Assignment: Below are records; give the number of their lines that hold the word "accepted", and write nothing more.

Exercise material:

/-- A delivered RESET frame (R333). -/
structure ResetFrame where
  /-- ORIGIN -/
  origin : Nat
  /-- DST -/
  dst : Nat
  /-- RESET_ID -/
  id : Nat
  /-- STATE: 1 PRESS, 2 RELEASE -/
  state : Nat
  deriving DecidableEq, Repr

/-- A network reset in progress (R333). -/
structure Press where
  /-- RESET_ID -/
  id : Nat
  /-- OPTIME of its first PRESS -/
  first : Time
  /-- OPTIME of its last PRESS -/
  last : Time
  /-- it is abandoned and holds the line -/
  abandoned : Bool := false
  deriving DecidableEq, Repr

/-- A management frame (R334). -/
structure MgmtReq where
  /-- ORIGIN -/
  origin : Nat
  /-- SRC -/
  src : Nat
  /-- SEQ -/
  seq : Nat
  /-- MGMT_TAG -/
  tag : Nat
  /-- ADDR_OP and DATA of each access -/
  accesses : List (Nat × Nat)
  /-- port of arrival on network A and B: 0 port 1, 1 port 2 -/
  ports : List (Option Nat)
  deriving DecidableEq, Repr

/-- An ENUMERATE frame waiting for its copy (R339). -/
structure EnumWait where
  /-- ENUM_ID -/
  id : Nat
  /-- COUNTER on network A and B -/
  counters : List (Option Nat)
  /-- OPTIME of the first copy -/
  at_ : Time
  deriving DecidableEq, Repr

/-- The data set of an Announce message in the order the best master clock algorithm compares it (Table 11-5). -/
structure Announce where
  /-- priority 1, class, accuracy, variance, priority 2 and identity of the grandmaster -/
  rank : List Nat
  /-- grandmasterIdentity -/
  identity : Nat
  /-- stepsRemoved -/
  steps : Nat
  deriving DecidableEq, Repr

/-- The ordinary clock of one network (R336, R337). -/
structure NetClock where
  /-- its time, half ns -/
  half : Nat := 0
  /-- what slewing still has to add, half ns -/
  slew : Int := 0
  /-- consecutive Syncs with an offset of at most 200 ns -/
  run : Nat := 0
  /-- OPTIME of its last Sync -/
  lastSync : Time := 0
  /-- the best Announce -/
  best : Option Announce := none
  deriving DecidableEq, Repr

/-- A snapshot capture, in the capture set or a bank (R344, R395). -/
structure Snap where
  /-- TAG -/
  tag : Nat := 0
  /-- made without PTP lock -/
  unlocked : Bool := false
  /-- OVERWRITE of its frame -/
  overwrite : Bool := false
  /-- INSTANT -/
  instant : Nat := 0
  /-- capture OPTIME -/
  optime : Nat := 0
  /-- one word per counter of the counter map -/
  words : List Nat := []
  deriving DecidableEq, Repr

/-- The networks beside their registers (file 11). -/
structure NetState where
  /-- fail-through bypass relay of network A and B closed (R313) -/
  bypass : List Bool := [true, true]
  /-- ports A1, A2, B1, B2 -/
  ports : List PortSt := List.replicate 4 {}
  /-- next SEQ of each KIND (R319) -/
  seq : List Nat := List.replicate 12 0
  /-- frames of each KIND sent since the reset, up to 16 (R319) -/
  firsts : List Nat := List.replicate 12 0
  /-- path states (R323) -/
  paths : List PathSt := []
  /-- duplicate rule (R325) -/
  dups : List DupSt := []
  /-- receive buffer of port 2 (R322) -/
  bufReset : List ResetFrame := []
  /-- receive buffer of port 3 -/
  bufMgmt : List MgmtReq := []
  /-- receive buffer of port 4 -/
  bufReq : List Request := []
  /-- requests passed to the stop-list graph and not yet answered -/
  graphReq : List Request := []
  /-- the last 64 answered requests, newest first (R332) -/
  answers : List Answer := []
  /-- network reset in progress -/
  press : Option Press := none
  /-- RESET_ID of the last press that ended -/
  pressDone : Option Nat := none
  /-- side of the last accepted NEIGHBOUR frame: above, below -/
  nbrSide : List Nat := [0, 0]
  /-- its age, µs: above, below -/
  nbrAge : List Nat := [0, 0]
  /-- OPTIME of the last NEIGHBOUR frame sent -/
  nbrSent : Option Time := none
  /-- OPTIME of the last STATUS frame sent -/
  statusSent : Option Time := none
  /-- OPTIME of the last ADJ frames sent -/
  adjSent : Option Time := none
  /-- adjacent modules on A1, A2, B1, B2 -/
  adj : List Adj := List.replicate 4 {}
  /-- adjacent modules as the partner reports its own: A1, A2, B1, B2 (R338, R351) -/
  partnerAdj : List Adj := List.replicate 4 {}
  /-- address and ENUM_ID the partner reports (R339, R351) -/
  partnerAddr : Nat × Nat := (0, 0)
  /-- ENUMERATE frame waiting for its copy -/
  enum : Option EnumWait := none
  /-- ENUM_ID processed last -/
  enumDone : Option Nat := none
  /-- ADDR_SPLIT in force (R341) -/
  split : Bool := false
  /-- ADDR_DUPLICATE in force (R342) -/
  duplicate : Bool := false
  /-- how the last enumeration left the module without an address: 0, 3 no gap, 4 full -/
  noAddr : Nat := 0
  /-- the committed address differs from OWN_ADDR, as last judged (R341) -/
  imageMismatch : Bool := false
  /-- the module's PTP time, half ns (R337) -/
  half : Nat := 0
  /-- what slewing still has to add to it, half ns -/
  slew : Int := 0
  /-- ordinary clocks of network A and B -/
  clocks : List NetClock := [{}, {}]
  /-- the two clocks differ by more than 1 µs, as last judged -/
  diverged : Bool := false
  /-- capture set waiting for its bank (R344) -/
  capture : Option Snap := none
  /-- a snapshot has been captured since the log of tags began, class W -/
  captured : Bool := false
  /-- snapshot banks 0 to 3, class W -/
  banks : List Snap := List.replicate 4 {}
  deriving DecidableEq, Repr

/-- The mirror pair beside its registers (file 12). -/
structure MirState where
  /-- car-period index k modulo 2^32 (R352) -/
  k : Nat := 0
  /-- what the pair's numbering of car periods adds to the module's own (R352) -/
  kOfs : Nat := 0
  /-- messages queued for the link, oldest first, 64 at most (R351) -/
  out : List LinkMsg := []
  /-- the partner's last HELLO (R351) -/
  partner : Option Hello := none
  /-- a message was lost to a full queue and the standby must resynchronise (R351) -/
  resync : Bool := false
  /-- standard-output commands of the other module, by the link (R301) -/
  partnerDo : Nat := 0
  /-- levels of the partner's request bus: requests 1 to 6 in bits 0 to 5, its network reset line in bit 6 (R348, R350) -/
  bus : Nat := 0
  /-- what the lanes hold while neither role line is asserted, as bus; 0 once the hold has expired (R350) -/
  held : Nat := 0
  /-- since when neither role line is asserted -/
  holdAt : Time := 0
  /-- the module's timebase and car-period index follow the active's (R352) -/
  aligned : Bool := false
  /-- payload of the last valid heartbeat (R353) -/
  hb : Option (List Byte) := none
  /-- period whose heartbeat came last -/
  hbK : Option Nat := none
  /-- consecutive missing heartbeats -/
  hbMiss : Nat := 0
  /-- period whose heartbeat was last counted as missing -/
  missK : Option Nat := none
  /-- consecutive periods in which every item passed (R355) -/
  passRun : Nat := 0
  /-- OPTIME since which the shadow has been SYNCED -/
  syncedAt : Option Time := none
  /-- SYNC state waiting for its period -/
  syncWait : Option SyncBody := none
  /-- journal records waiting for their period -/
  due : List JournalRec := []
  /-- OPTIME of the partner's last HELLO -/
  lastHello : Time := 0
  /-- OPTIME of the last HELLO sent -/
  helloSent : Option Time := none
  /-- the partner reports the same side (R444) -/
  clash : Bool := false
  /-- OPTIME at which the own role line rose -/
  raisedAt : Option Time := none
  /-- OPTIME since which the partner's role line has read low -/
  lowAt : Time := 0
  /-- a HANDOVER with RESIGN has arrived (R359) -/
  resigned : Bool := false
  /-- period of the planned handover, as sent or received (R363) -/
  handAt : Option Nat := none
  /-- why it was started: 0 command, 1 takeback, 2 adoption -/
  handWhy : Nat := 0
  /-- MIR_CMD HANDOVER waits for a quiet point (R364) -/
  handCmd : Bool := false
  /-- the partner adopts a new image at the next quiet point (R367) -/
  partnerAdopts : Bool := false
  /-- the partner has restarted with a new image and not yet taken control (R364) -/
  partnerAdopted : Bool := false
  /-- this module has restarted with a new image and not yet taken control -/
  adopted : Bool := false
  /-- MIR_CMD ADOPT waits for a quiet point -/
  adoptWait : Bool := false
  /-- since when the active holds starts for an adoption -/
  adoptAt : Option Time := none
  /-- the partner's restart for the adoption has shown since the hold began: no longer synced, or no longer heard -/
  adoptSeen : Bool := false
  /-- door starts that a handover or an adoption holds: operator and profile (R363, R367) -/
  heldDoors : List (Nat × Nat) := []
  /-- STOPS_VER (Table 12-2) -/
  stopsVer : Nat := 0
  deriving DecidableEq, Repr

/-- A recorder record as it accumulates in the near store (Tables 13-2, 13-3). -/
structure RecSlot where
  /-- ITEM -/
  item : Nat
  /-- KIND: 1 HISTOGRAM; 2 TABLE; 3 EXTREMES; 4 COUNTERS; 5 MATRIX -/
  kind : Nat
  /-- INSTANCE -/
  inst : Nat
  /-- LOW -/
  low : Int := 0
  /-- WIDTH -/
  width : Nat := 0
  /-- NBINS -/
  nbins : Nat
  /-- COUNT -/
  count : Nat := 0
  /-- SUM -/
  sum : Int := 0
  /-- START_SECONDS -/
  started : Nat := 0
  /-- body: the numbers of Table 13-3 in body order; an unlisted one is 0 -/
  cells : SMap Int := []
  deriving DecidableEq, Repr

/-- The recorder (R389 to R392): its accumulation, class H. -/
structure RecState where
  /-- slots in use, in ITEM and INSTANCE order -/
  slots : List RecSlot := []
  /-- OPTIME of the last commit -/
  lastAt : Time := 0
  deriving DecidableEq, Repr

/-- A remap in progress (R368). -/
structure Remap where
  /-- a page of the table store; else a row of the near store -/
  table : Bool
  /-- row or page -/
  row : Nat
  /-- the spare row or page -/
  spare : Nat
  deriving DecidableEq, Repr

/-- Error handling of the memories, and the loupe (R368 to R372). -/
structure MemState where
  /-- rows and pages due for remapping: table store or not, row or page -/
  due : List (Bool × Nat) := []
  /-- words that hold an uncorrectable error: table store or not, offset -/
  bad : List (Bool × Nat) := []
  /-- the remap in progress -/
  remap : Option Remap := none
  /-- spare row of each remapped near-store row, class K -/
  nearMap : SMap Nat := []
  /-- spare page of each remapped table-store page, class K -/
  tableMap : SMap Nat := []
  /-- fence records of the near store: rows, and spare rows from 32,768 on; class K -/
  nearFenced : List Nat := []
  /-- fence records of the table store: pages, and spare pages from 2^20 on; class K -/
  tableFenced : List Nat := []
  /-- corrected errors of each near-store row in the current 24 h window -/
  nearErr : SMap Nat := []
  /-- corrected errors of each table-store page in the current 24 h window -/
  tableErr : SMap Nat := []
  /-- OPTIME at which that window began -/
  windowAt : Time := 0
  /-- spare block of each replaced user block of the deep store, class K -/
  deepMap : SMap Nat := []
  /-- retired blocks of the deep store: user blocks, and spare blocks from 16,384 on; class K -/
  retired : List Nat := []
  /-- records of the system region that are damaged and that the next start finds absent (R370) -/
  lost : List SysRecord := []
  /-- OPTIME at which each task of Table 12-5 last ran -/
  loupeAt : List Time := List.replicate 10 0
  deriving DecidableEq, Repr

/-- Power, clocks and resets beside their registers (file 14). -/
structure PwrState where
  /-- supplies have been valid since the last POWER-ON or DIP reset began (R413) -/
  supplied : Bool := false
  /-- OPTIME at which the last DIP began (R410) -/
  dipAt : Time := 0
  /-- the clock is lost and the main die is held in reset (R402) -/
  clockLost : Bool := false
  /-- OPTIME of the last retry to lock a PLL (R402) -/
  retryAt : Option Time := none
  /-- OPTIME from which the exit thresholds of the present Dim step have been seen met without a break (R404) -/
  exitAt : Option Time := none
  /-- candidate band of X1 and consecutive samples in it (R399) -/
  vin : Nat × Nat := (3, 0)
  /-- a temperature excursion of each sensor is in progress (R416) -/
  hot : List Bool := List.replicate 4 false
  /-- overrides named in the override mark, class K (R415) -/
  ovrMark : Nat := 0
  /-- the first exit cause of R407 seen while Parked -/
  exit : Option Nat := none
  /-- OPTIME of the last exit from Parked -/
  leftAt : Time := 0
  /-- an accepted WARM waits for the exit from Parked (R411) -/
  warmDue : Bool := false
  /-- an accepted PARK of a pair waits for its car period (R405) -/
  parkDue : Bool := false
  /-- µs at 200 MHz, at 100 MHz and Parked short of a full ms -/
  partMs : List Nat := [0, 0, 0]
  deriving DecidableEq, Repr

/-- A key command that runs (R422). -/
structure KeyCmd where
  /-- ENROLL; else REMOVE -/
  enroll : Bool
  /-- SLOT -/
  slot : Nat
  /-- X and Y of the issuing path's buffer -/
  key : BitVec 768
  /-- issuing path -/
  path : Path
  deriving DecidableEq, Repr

Your solution: 3